Does the panel have any advice on how to reduce the amount of unsolicited e-mail and spam entering corporate systems. Also, is spam just a pain or does it pose a real security threat to my business?
Danger lies in the naivety of the end-user
Yag Kanani, Partner in charge of security services, Deloitte & Touche
Spam is currently the biggest consumer of unnecessary bandwidth on the internet. There is a risk that users receiving huge numbers of unsolicited e-mail a day may become even more complacent than they are at the moment. Social engineers thrive on end-user complacency and a number of worm outbreaks, such as I Love You and Anna Kournikova, have been successful because recipients were tricked into launching a program, which devastated their systems and those of others.
Spam or any other unsolicited message could be used to convince an end-user to reveal sensitive information about themselves or internal computer systems, a message posing as an online survey could ask recipients for their password. The survey could also ask for other information which may allow an attacker targeting a specific organisation to gain valuable intelligence prior to launching another type of attack.
The worst thing a user can do when they received spam is reply asking for their name to be removed from the list. Unfortunately spammers do not adhere to or respect the Data Protection Act and to them a reply proves that an address is in use making it even more valuable. Spam should be discarded, preferably not opened.
Train employees to ignore spam e-mail
Roger Marshall, Elite
From being a minor annoyance just months ago, spam is fast becoming one of the top issues for corporate IT. The costs are largely hidden but are real nonetheless. They consist mainly of the time employees spend pressing the delete button as they go through the entries in their in-boxes. Some will spend time actually reading the stuff. If staff could be dissuaded from opening these e-mails, the spam industry would die a natural death, eventually.

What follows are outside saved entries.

-- ==== Sys2Proof/Machine/Safe.lean ====
section
/-!
DEFINITION. Changes of the module state and the engine mode: the stop sequence of R141, and entering SAFE
(spec/01_system_architecture.md R22, R24, spec/05_tasks_and_modes.md R141, R142, R144, spec/19_faults_and_diagnostics.md
R480 to R482).
-/
namespace Sys2Proof.Machine

/-- SYS.STAT.MSTATE changes and SYS.EVT_RAW.STATECHG is set (spec/17_start_up_and_update.md R451, R452). -/
def State.setMState (s : State) (m : MState) : State :=
  if s.mstate = m then s else { s.evt 0 2 with mstate := m }

/-- ENG.CTRL.MODE follows the engine mode (R142); telegram instants before the first whole microsecond of it pass unsent
(spec/11_train_network.md R306). -/
def State.setMode (s : State) (m : EngMode) : State :=
  { s.wr Reg.engCtrl (if m = .stop then 0 else 1) with
    eng := { s.eng with mode := m }
    trdp := { s.trdp with telFrom := nextWhole s.now 1000 } }

/-- The semaphores of an owner are released (spec/02_register_pages.md R50). -/
def State.releaseSems (s : State) (mid : Word) : State :=
  (List.range 32).foldl (fun s k => if s.rd (Reg.hifSem k) = mid then s.wr (Reg.hifSem k) 0 else s) s

/-- Every activation and pending trigger is abandoned, and everything staged is discarded. -/
def Task.abandon (t : Task) : Task := { t with act := none, trig := none }

def Eng.abandon (e : Eng) : Eng :=
  { e with tasks := e.tasks.map Task.abandon, running := none, halted := none, passed := none, telOpen := [] }

/-- The outputs of the field groups. -/
def State.fieldMaps (s : State) : List MapE := s.outMaps.filter fun m => m.kind == 4 && decide (m.inst < 4)

/-- Command bits with those of a KIND 0x04 word put in: [3:0] ON and [4] GEN (spec/07_field_io.md R219). -/
def lcrPut (l : BitVec 20) (m : MapE) (w : Word) : BitVec 20 :=
  setBit (setFld l (4 * m.inst) 4 (fld w 0 4)) (16 + m.inst) (bit w 4)

/-- The bits of one word. -/
def lcrMask (m : MapE) : BitVec 20 := lcrPut 0 m 0x1f

/-- The command bits that the OPC words of the field groups give (R166). -/
def State.opcBits (s : State) : BitVec 20 := s.fieldMaps.foldl (fun l m => lcrPut l m (s.pimRd (pimOpc + m.piw))) 0

/-- Command bits as an LCR holds them committed: an isolated twin unit sees every GEN as 0 (spec/18_twin_modules.md R457). -/
def State.genMask (s : State) (l : BitVec 20) : BitVec 20 := if s.isolated then l &&& 0xffff else l

/-- The committed bits that the voted OPC words ask for (R165). -/
def State.lcrOfOpc (s : State) : BitVec 20 := s.genMask s.opcBits

/-- A copy's enable latch sees the committed GEN bit: a rising edge while READY is 1 sets it (spec/07_field_io.md R215). -/
def FioCopy.see (c : FioCopy) (ready gen : Bool) : FioCopy :=
  { c with genPrev := gen, en := c.en || (gen && !c.genPrev && ready) }

/-- The lanes' enable latches of a group see the committed GEN bits. -/
def State.genSee (s : State) (g : Nat) : State :=
  let ready := s.fioReady g
  let was := (s.fioCopy g).en
  let s := s.modFio g fun f => { f with cp := Vector.ofFn fun (l : Fin 3) => f.cp[l].see ready (bit s.lanes.lcr[l] (16 + g)) }
  if !was && (s.fioCopy g).en then (s.modFio g fun f => { f with latchFlt := false }).fioLive g else s

/-- A lane takes part in what the lanes execute: it counts, or its engine part has been loaded (R177). -/
def Lanes.runs (l : Lanes) (i : Nat) : Bool :=
  let loaded := match l.rs with
    | .idle => false
    | .reset _ => false
    | .engine _ => true
    | .k0 _ => true
    | .agreed _ _ => true
  l.counts i || (loaded && !bit l.retired i)

/-- Every lane that executes writes the bits of an output word into the staged half of its own LCR, without a vote; `dev` is
what a disturbance makes of them (R166). -/
def State.lcrStage (s : State) (i : Nat) (w : Word) (dev : Tri) : State :=
  match s.fieldMaps.find? fun m => m.piw == i with
  | none => s
  | some m =>
    let put (l : Fin 3) : BitVec 20 :=
      let d : Dword := if l.val = 0 then dev.a else if l.val = 1 then dev.b else dev.c
      if s.lanes.runs l then lcrPut s.lanes.lcrS[l] m (w ^^^ lo32 d) else s.lanes.lcrS[l]
    { s with lanes := { s.lanes with lcrS := Vector.ofFn put } }

/-- The staged bits of the words that tasks of `due` own become committed in every lane, and the enable latches see them
(R134, R166). -/
def State.lcrCommit (s : State) (due : List (Fin 8)) : State :=
  let mask := (s.fieldMaps.filter fun m => due.any fun t => bit m.tmask t).foldl (fun l m => l ||| lcrMask m) (0 : BitVec 20)
  let now (l : Fin 3) : BitVec 20 := s.genMask ((s.lanes.lcr[l] &&& ~~~ mask) ||| (s.lanes.lcrS[l] &&& mask))
  let s := { s with lanes := { s.lanes with lcr := Vector.ofFn now } }
  (List.range 4).foldl (fun s g => s.genSee g) s

/-- The committed half of every LCR takes the bits of the OPC words, and the enable latches see them: at a change of the twin
role (spec/18_twin_modules.md R457, R470). -/
def State.lcrShow (s : State) : State :=
  let s := { s with lanes := { s.lanes with lcr := Vector.replicate 3 s.lcrOfOpc } }
  (List.range 4).foldl (fun s g => s.genSee g) s

/-- Both halves of every LCR take the bits of the OPC words: at a load and a halt. -/
def State.lcrLoad (s : State) : State :=
  { s with lanes := { s.lanes with lcrS := Vector.replicate 3 s.opcBits } }.lcrShow

/-- The engine halts and the outputs take their safe values (R141): shared by the overrun, the stop command and SAFE. -/
def State.haltEngine (s : State) : State :=
  (((({ s with eng := s.eng.abandon }).opcSafe).lcrLoad).setMode .stop).releaseSems 1

/-- The module comes to STOP at instant `t` (R141, R144): `task` is the overrunning task, none for a stop command. -/
def State.stopAt (s : State) (t : Nat) (task : Option Nat) : State :=
  let s := s.haltEngine.setMState .stop
  let s := (s.wr Reg.engOvrtask (match task with | some k => wd (k ||| 0x80000000) | none => 0)).wr64 Reg.engOvrtLo t
  let s := { s with rfx := { s.rfx with ovr := task.isSome, stopc := task.isNone }
                    eng := { s.eng with change := s.eng.change.stopped } }
  s.evt 8 (match task with | some _ => 6 | none => 2)

/-- MSTATE as SYS.STAT codes it (R452). -/
def MState.code : MState → Word
  | .boot => 0 | .bare => 1 | .stop => 2 | .run => 3 | .hold => 4 | .safe => 5

/-- The outputs of the time pins go to their inactive level (spec/13_time.md R350). -/
def State.pinsQuiet (s : State) : State :=
  (List.range 8).foldl (fun s n =>
    if (Vec.at s.pins n TPin.reset).running.isSome then
      { s with pins := Vec.updAt s.pins n fun p => { p with running := none, due := none } }.emit (.pin n false)
    else { s with pins := Vec.updAt s.pins n fun p => { p with due := none } }) s

/-- A Guarded session ends with SAFE, and a restore starts; an activation is abandoned (spec/17_start_up_and_update.md R446,
R447). A Quick session continues. -/
def State.updSafe (s : State) : State :=
  let s := s.updAbort 4
  if s.upd.st = .activating then { s with upd := { s.upd with st := .idle } } else s

/-- What entering SAFE ends in the other blocks (R481, R482): transitions in progress are abandoned, a power state is left,
buffers of the bridge and the pins are cleared, and the host and the referee will be told. -/
def State.safeEnds (s : State) : State :=
  let s := { s.wr Reg.pwrStat (setFld (s.rd Reg.pwrStat) 0 3 0) with
    pstate := .run
    eng := { s.eng with change := .none }
    lanes := { s.lanes with rs := .idle }
    pow := { s.pow with opc := .none, opWant := none, sleep := none, planExit := none }
    host := { s.host with safeTell := true }
    twn := { s.twn with tellSafe := s.twnEn } }
  s.bridgeEmpty.pinsQuiet.updSafe.twnUnfit

/-- A fault of R478: every SAFE latch sets, the module enters SAFE, the cause and event 0x0401 are staged and sealed
(R480, R481, R392). With the latches set, a later fault is only recorded. DBG.HSTAT and HDESC keep what they show (DESIGN
CHOICE, log entry 64). -/
def State.enterSafe (s : State) (code inst : Nat) (pay : List Word) : State :=
  if s.safeLatch then s.raiseI code inst pay else
  let was := s.mstate
  let s := s.raiseI code inst pay
  let p0 := pay.headD 0
  let s := (List.range 4).foldl (fun s g => s.clearEn g false) s.haltEngine
  let s := { s with
    safeLatch := true
    pimc := { s.pimc with scrubOff := s.pimc.scrubOff || code == 0x0b03 || code == 0x0b04 || code == 0x0b05 } }
  let s := s.setMState .safe
  let s := (((s.wr Reg.diaSafecause (wd (code ||| 0x80000000))).wr Reg.diaSafepay p0).wr64 Reg.diaSafetLo s.now).evt 4 2
  let s := s.raise 0x0401 [wd code, p0, was.code]
  { s with sett := { s.sett with intake := s.sett.intake ++ [Intake.seal] } }.safeEnds

end Sys2Proof.Machine
end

The only effective solution on the horizon is international action to outlaw the practice entirely. The problem with that is the time it takes to get countries to act. What we can do is point out to our government the actual cost of spam to our businesses, to raise it on its agenda.
Finally, the Sobig virus is now being spread by spammers, so the answer must be yes. At least with viruses, unlike spam, the protection is effective if properly applied. One thing that you need in both cases, and for effective IT security generally, is good end-user education and firm corporate policies.
Spam wastes valuable business resources
Robin Laidlaw, President, CW500 Club
This it is becoming more of a problem and only in the last year or so have tools become available to try to tackle the issues.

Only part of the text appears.